Data records
.....
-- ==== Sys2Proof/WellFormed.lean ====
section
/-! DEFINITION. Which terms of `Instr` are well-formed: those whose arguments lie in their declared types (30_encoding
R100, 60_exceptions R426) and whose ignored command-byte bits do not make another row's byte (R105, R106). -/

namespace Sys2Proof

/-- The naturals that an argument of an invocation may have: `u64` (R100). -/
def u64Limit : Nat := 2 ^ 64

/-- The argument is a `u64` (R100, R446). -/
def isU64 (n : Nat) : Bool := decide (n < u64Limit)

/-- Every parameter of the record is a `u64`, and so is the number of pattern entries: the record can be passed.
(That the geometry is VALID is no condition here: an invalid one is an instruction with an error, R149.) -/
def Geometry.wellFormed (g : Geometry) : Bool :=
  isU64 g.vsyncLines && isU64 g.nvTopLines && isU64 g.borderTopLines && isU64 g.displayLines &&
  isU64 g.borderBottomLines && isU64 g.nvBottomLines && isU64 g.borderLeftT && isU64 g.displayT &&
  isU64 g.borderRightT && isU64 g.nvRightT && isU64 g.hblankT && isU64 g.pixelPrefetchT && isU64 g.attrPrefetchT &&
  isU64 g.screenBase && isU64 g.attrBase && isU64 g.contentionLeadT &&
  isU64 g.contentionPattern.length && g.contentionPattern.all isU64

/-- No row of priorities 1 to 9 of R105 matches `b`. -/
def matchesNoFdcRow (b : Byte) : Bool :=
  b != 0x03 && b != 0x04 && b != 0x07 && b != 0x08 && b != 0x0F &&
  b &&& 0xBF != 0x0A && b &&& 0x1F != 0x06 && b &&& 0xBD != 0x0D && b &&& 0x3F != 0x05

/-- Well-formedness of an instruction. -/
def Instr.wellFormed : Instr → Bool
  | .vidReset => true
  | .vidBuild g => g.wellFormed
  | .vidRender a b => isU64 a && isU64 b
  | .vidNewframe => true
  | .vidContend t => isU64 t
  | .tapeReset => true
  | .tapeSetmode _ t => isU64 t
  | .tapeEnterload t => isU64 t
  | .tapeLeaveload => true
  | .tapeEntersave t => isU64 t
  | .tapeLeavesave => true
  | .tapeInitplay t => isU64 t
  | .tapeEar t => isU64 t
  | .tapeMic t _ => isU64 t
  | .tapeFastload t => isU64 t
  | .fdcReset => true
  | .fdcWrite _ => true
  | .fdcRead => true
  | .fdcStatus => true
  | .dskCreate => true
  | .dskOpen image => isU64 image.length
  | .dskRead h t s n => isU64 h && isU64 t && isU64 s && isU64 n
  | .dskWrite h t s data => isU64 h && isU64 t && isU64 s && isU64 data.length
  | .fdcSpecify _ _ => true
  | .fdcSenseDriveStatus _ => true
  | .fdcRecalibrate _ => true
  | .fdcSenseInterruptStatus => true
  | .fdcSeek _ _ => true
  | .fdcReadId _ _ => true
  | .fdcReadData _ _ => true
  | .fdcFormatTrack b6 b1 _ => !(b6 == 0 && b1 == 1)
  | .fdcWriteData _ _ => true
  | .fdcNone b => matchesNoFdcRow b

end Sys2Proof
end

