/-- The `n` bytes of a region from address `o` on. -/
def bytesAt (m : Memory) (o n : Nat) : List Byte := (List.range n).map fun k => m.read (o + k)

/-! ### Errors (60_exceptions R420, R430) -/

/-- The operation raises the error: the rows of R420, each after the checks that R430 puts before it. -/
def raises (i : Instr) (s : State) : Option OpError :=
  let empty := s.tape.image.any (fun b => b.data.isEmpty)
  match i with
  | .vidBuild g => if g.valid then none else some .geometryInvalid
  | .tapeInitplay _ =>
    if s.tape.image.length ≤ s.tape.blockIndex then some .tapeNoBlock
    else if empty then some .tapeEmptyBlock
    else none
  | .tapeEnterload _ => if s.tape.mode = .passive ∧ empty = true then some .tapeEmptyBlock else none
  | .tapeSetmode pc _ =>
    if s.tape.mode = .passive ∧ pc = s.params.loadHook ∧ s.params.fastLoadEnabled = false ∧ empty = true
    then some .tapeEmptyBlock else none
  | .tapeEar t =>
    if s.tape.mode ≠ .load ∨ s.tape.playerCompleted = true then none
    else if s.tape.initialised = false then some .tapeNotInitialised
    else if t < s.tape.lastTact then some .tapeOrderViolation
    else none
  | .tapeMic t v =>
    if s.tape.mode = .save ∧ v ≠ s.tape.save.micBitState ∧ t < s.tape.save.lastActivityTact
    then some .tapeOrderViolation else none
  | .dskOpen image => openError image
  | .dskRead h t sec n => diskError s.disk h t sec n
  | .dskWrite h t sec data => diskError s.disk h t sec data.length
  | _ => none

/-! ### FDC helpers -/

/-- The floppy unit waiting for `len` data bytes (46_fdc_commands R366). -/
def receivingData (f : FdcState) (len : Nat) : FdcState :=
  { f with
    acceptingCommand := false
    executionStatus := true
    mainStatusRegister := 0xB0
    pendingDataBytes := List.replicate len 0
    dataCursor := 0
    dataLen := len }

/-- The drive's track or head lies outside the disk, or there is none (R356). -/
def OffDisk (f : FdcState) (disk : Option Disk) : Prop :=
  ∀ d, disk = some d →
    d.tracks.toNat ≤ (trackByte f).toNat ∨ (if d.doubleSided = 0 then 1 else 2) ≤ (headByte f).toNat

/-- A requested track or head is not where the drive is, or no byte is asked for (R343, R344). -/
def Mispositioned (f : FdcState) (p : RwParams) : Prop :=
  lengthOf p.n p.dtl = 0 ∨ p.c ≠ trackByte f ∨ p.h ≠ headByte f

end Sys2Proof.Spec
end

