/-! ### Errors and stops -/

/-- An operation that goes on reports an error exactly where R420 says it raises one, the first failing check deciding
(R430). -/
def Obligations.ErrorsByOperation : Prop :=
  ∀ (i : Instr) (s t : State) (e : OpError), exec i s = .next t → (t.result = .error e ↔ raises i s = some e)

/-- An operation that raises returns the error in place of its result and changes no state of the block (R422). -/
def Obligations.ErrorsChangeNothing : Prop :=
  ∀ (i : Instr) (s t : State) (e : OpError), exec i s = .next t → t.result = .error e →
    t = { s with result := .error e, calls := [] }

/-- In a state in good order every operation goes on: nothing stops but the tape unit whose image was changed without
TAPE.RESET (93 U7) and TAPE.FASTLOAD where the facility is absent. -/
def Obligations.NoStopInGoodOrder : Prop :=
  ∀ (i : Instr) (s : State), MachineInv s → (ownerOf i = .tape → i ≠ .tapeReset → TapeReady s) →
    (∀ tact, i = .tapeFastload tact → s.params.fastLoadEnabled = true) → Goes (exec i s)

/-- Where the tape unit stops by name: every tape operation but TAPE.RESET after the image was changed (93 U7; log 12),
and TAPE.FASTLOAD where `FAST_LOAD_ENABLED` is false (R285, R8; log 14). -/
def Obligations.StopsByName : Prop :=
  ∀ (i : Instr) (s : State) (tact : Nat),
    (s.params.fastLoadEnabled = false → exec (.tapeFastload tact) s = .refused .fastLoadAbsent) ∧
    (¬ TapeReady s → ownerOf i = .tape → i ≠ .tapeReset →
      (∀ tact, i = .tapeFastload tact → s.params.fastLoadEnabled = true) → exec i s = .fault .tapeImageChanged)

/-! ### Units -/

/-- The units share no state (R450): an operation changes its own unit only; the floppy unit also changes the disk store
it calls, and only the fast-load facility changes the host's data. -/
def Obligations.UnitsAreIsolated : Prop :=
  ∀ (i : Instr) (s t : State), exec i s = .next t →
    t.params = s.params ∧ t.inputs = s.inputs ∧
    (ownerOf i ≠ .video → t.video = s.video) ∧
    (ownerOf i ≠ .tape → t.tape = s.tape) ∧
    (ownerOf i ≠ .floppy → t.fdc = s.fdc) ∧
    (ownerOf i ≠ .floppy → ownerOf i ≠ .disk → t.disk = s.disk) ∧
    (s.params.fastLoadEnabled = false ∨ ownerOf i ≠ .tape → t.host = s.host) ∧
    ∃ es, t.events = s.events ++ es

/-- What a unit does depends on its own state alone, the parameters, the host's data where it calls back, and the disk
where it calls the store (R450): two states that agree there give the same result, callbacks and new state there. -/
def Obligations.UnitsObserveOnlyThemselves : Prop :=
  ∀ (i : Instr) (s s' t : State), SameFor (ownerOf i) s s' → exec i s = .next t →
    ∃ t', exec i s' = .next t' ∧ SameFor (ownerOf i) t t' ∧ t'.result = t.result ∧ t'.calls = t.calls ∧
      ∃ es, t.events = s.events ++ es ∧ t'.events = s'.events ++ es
.....
PROBLEM REQUIREMENTS
Please reproduce exactly the lines above, beginning with the first and ending with the line that contains "def matchesNoFdcRow (b", and include nothing outside that range.

EXERCISE RESULT
-- ==== Sys2Proof/WellFormed.lean ====
section
/-! DEFINITION. Which terms of `Instr` are well-formed: those whose arguments lie in their declared types (30_encoding
R100, 60_exceptions R426) and whose ignored command-byte bits do not make another row's byte (R105, R106). -/

namespace Sys2Proof

/-- The naturals that an argument of an invocation may have: `u64` (R100). -/
def u64Limit : Nat := 2 ^ 64

/-- The argument is a `u64` (R100, R446). -/
def isU64 (n : Nat) : Bool := decide (n < u64Limit)

/-- Every parameter of the record is a `u64`, and so is the number of pattern entries: the record can be passed.
(That the geometry is VALID is no condition here: an invalid one is an instruction with an error, R149.) -/
def Geometry.wellFormed (g : Geometry) : Bool :=
  isU64 g.vsyncLines && isU64 g.nvTopLines && isU64 g.borderTopLines && isU64 g.displayLines &&
  isU64 g.borderBottomLines && isU64 g.nvBottomLines && isU64 g.borderLeftT && isU64 g.displayT &&
  isU64 g.borderRightT && isU64 g.nvRightT && isU64 g.hblankT && isU64 g.pixelPrefetchT && isU64 g.attrPrefetchT &&
  isU64 g.screenBase && isU64 g.attrBase && isU64 g.contentionLeadT &&
  isU64 g.contentionPattern.length && g.contentionPattern.all isU64

/-- No row of priorities 1 to 9 of R105 matches `b`. -/
def matchesNoFdcRow (b : Byte) : Bool :=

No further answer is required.